Below is a listing; repeat exactly the lines from the one containing "def execMsend (d" to the one containing "else if (p.mailTarget", both included.

+---+

-- ==== Sys2Proof/Machine/Groups.lean ====
section
/-! DEFINITION. Gangs, messages and link chains (R130-R135, R192-R195, R261, R387-R390, R404-R406, R416, R418). -/

namespace Sys2Proof.Machine

/-! ### Gangs -/

/-- The gang quota of a tenant; tenant 0 has none (R130, R473). -/
def Tenant.gangs? (t : Tenant) (id : Nat) : Nat := if id = 0 then 4096 else t.gangQuota

/-- The live gang that an ID names (R130, R131). -/
def State.findGang (s : State) (tenant : Nat) (id : Word) : Option (Nat × Gang) :=
  match lookup? (s.tenant tenant).gangs (fieldOf id 0 12) with
  | some g => if fieldOf id 12 52 = g.check.toNat then some (fieldOf id 0 12, g) else none
  | none => none

/-- A check value is never 0 (R389). -/
def nextCheck (c : BitVec 12) : BitVec 12 := if c = 4095 then 1 else c + 1

/-- GNEW (R130, R389): a gang of one member; 0 when the quota leaves no free index. -/
def execGnew (d a b : BitVec 6) (e f : BitVec 1) (s : State) : Host.Outcome State Fault Refusal :=
  s.issue (.gnew d a b e f) (fun _ _ => { Form.plain with d := opD .dst d, rsvd := nz a || nz b || nz e || nz f }) fun c _ =>
    let p := c.popped
    let ten := p.tenant c.t.tenant
    if ten.gangs? c.t.tenant ≤ ten.gangs.length then c.finish 0
    else
      let free := below 4096 fun i => (lookup? ten.gangs i).isNone
      let (k, p) := p.pick (Nat.max 1 free.length)
      let i := free.getD k 0
      let check := nextCheck (lookupD ten.checks i 0)
      let g : Gang := { check := check, n := 1, gen := 0, members := [c.uid], arrived := [], ecc := .ok, broken := false }
      let p := p.modTenant c.t.tenant fun t => { t with gangs := insert t.gangs i g }
      c.done (c.put p (gangId i check))

/-- The form of GJOIN, GLEAVE, GBAR and GEND (R387). -/
def fmtGang (d a b : BitVec 6) (e f : BitVec 1) : Form :=
  { Form.plain with a := opA .src a e, rsvd := nz d || nz b || nz f }

/-- An operation on a gang: an ordering point; a bad ID traps, and so does a gang that is broken, or found so now (R131, R261). -/
def Ctx.gang (c : Ctx) (s : State) (ok : Gang → Bool) (k : State → Nat → Gang → State) : State :=
  c.ordered s fun p =>
    match p.findGang c.t.tenant c.a with
    | none => c.trap s 0x22 c.a
    | some (i, g) =>
      if (p.checkCounters c.t.tenant c.t.core i g).2.broken then c.trap (s.checkCounters c.t.tenant c.t.core i g).1 0x23 c.a
      else
        let (p, g) := p.checkCounters c.t.tenant c.t.core i g
        if ok g then k p i g else c.trap s 0x22 c.a

/-- Puts a changed gang back. -/
def State.setGang (s : State) (tenant i : Nat) (g : Gang) : State :=
  s.modTenant tenant fun t => { t with gangs := insert t.gangs i g }

/-- GJOIN (R132): a member takes *bad gang*. -/
def execGjoin (d a b : BitVec 6) (e f : BitVec 1) (s : State) : Host.Outcome State Fault Refusal :=
  s.issue (.gjoin d a b e f) (fun _ _ => fmtGang d a b e f) fun c s =>
    c.gang s (fun g => !g.members.contains c.uid) fun p i g =>
      c.done (p.setGang c.t.tenant i { g with n := g.n + 1, members := g.members ++ [c.uid] })

/-- GLEAVE (R132). -/
def execGleave (d a b : BitVec 6) (e f : BitVec 1) (s : State) : Host.Outcome State Fault Refusal :=
  s.issue (.gleave d a b e f) (fun _ _ => fmtGang d a b e f) fun c s =>
    c.gang s (fun g => g.members.contains c.uid) fun p i _ => c.done (p.leaveGang c.t.tenant i c.uid)

/-- GBAR (R132): the thread parks, and the generation may complete. -/
def execGbar (d a b : BitVec 6) (e f : BitVec 1) (s : State) : Host.Outcome State Fault Refusal :=
  s.issue (.gbar d a b e f) (fun _ _ => fmtGang d a b e f) fun c s =>
    c.gang s (fun g => g.members.contains c.uid) fun p i g =>
      let p := p.modThread c.uid fun t =>
        { t.setStat .parkedMemory with await := .nothing, parked := c.raw, parkedShown := c.shown, parkedRsvd := c.rsvd }
      (p.setGang c.t.tenant i { g with arrived := g.arrived ++ [c.uid] }).checkGang c.t.tenant i

/-- GEND (R132): parked members take *gang broken*, and the index is freed, of a broken gang too (R261). -/
def execGend (d a b : BitVec 6) (e f : BitVec 1) (s : State) : Host.Outcome State Fault Refusal :=
  s.issue (.gend d a b e f) (fun _ _ => fmtGang d a b e f) fun c s =>
    c.ordered s fun p =>
      match p.findGang c.t.tenant c.a with
      | none => c.trap s 0x22 c.a
      | some (i, g) => (c.done p).endGang c.t.tenant i g

/-! ### Messages -/

/-- There is room for an MSEND on core `c` (R192, R416). -/
def State.mailRoom (s : State) (c : Nat) : Bool :=
  decide ((s.core c).sent < Config.mailSend) && decide ((s.core c).mail.length < Config.mailEntries)

/-- The block of core `c` in the newest save area that holds a switched-out thread of the tenant with this ID (R195). -/
def State.imageOfTid (s : State) (c tid tenant : Nat) : Option Nat :=
  (s.images.find? fun i => i.live && i.cores.contains c && i.threads.any fun t => t.tid == tid && t.tenant == tenant && t.status != .free).map fun i =>
    blockBase i.base ((i.cores.findIdx? fun x => x == c).getD 0)

/-- The MSEND entries of the mailbox image of a block (R192); one whose kind cannot be read may be one. -/
def State.imageSent (s : State) (block : Nat) : Nat :=
  ((List.range (s.imageMail block)).filter fun n =>
    ((s.areaSeen (block + 0x145000 + 32 * n)).map fun w => decide (fieldOf w 0 8 = 1)) != some false).length

/-- There is room for an MSEND in a mailbox image (R192, R195). -/
def State.imageRoom (s : State) (block : Nat) : Bool :=
  decide (s.imageSent block < Config.mailSend) && decide (s.imageMail block < Config.mailEntries)

/-- The resident or banked thread of the tenant that an MSEND is for. -/
def State.mailTarget (s : State) (tid tenant : Nat) : Option Thread := (s.holder? tid).filter fun o => o.tenant == tenant

/-- MSEND (R195, R416). -/
def execMsend (d a b : BitVec 6) (e f : BitVec 1) (s : State) : Host.Outcome State Fault Refusal :=
  s.issue (.msend d a b e f) (fun _ _ => { Form.plain with a := opA .src a e, b := opB .srcPair b f, rsvd := nz d }) fun c s =>
    let tid := fieldOf c.a 0 20
    let co := tidCore tid
    if !(s.tenant c.t.tenant).hasCore co then c.trap s 0x09 c.a
    else c.ordered s fun p =>
      let m : Msg := { id := p.nextId, slot := tidSlot tid, bound := none, kind := 1, status := 0, sender := c.t.tid, w0 := c.b,
                       w1 := c.b2, popped := false, device := false }
      match (if (p.mailTarget tid c.t.tenant).isSome then none else p.imageOfTid co tid c.t.tenant) with
      | some block => if p.imageRoom block then c.done (p.imageEnter block m) else c.block s (.imageRoom block)
      | none =>
        if !p.mailRoom co then c.block s (.mailRoom co)
        else if (p.mailTarget tid c.t.tenant).isSome then c.done (p.enterMessage co m)
        else c.done (p.modCore co fun x => { x with mailDiscards := x.mailDiscards + 1 })

/-- MWAIT (R194, R418). -/
def execMwait (d a b : BitVec 6) (e f : BitVec 1) (s : State) : Host.Outcome State Fault Refusal :=
  s.issue (.mwait d a b e f) (fun _ _ => { Form.plain with d := opD .dst d, rsvd := nz a || nz b || nz e || nz f }) fun c _ =>
    match c.popped.mailbox c.t with
    | m :: _ => c.finish m.header
    | [] => c.popped.modThread c.uid fun t =>
        { t.setStat .parkedMessage with await := .nothing, phase := 1 + c.dcode, parked := c.raw, parkedShown := c.shown, parkedRsvd := c.rsvd }

/-- DEVICE_MESSAGE_ENTRY (R192): a waiting device message enters. -/
def execDeviceMessageEntry (id : Nat) (s : State) : Host.Outcome State Fault Refusal :=
  .next (match s.devMsgs.find? fun e => e.2.id == id with
    | none => s
    | some (c, m) =>
      if s.deviceRoom c m then
        { s with devMsgs := s.devMsgs.filter fun e => !(e.2.id == id) }.enterMessage c m
      else s)

/-! ### Link chains -/

/-- A core that a link end may name (R133): the core itself or a grid neighbour on its die. -/
def linkNeighbour (a b : Nat) : Bool :=
  decide (a = b) || (decide (dieOf a = dieOf b) && decide (a < Config.cores) && decide (b < Config.cores) &&
    (if a < 512 then decide (absDiff (gridRow a) (gridRow b) + absDiff (gridCol a) (gridCol b) = 1)
     else decide (absDiff (rowOf a) (rowOf b) + absDiff (rowSlot a) (rowSlot b) = 1)))

/-- The ends that a link word names (R133). -/
def linkEnds (w : Word) : Option Nat × Option Nat :=
  (if w.toNat.testBit 20 then some (fieldOf w 0 20) else none, if w.toNat.testBit 44 then some (fieldOf w 24 20) else none)

/-- An end is permitted to the thread (R405, check 1). -/
def State.linkAllowed (s : State) (t : Thread) (e : Option Nat) : Bool :=
  match e with
  | none => true
  | some tid => (s.tenant t.tenant).hasCore (tidCore tid) && linkNeighbour t.core (tidCore tid)

/-- The word addresses of `n` words of resolved pages. -/
def wordsOf (pages : List (Nat × Nat × Nat)) (va n : Nat) : List Nat :=
  (List.range n).filterMap fun i => pageOf pages (va + 8 * i)

/-- The old downstream channel of a thread holds no word (R133). -/
def State.downDrained (s : State) (t : Thread) : Bool :=
  match s.downstream? t with
  | none => true
  | some o => match s.channel? t.uid o.uid with | none => true | some c => c.words.isEmpty && decide (c.ringLen = 0)

/-- The new ends take effect, from the state `p` with the operands popped; words in the old upstream channel are discarded (R133). -/
def Ctx.link (c : Ctx) (s p : State) (ring base : Nat) (pas : List Nat) : State :=
  if !s.downDrained c.t then c.block s .linkDrained
  else
    let p := { p with channels := p.channels.filter fun x => !(x.dst == c.uid) && !(x.src == c.uid) }
    c.done (p.modThread c.uid fun t => { t with down := (linkEnds c.a).1, up := (linkEnds c.a).2, ring := ring, ringVa := base, ringPa := pas })

/-- A range of tagged memory with RD and WR, for the ring or its descriptor: a protection fault names the descriptor (R405, check 3). -/
def Ctx.ringPages (c : Ctx) (s : State) (va len : Nat) (k : List (Nat × Nat × Nat) → State) : State :=
  c.pages s va len .both (fun cause a => if cause = 0x09 then c.trap s 0x09 c.b else c.raise s cause (w64 a)) fun ps =>
    if ps.all fun p => tagged p.2.1 then k ps else c.trap s 0x09 c.b

/-- Checks 4 and 5 of R405 on the ring that the descriptor gives, and check 3 on its words. -/
def Ctx.ring (c : Ctx) (s p : State) (ws : List Word) : State :=
  let base := ws.getD 0 0
  let lg := (ws.getD 1 0).toNat
  let ok := decide (4 ≤ lg) && decide (lg ≤ 20)
  c.ringPages s base.toNat (if ok then 8 * 2 ^ lg else 0) fun rs =>
    if base.toNat % 8 ≠ 0 then c.trap s 0x0A base
    else if !ok then c.trap s 0x09 c.b
    else c.link s p c.b.toNat base.toNat (wordsOf rs base.toNat (2 ^ lg))

/-- LCFG (R133-R135, R404, R405): the checks in their order; the descriptor is read by one non-relaxed plain access. -/
def execLcfg (d a b : BitVec 6) (e f : BitVec 1) (s : State) : Host.Outcome State Fault Refusal :=
  s.issue (.lcfg d a b e f) (fun _ _ => { Form.plain with a := opA .src a e, b := opB .src b f, rsvd := nz d }) fun c s =>
    if !(s.linkAllowed c.t (linkEnds c.a).1 && s.linkAllowed c.t (linkEnds c.a).2) then c.trap s 0x09 c.a
    else if c.b = 0 then c.link s c.popped 0 0 []
    else if c.b.toNat % 16 ≠ 0 then c.trap s 0x0A c.b
    else c.ringPages s c.b.toNat 16 fun ps => c.ordered s fun _ =>
      c.readWords s c.b ((pageOf ps c.b.toNat).getD 0) 2 fun ws s p => c.ring s p ws

/-- LINK_STALL (R134): a thread blocked on `lnk` for the tenant's limit. FLTVAL is the thread ID that its end names; for an end
that names none it is a free value. -/
def execLinkStall (uid : Nat) (s : State) : Host.Outcome State Fault Refusal :=
  .next (match s.thread? uid with
    | none => s
    | some t =>
      let stalled (end_ : Option Nat) : State :=
        if t.status != .blockedRegister || s.frozen t || !(t.blockedAt.any fun b => decide (b + (s.tenant t.tenant).linkLimit ≤ s.now)) then s
        else
          let (v, s) := match end_ with | some x => (w64 x, s) | none => s.free
          (s.setThread t.wake).trapAt t.wake 0x12 v t.parked t.parkedShown
      match t.await with
      | .upstream => stalled t.up
      | .downstream => stalled t.down
      | _ => s)

end Sys2Proof.Machine
end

+---+

_COMPLETED EXERCISE_:
def execMsend (d a b : BitVec 6) (e f : BitVec 1) (s : State) : Host.Outcome State Fault Refusal :=
  s.issue (.msend d a b e f) (fun _ _ => { Form.plain with a := opA .src a e, b := opB .srcPair b f, rsvd := nz d }) fun c s =>
    let tid := fieldOf c.a 0 20
    let co := tidCore tid
    if !(s.tenant c.t.tenant).hasCore co then c.trap s 0x09 c.a
    else c.ordered s fun p =>
      let m : Msg := { id := p.nextId, slot := tidSlot tid, bound := none, kind := 1, status := 0, sender := c.t.tid, w0 := c.b,
                       w1 := c.b2, popped := false, device := false }
      match (if (p.mailTarget tid c.t.tenant).isSome then none else p.imageOfTid co tid c.t.tenant) with
      | some block => if p.imageRoom block then c.done (p.imageEnter block m) else c.block s (.imageRoom block)
      | none =>
        if !p.mailRoom co then c.block s (.mailRoom co)
        else if (p.mailTarget tid c.t.tenant).isSome then c.done (p.enterMessage co m)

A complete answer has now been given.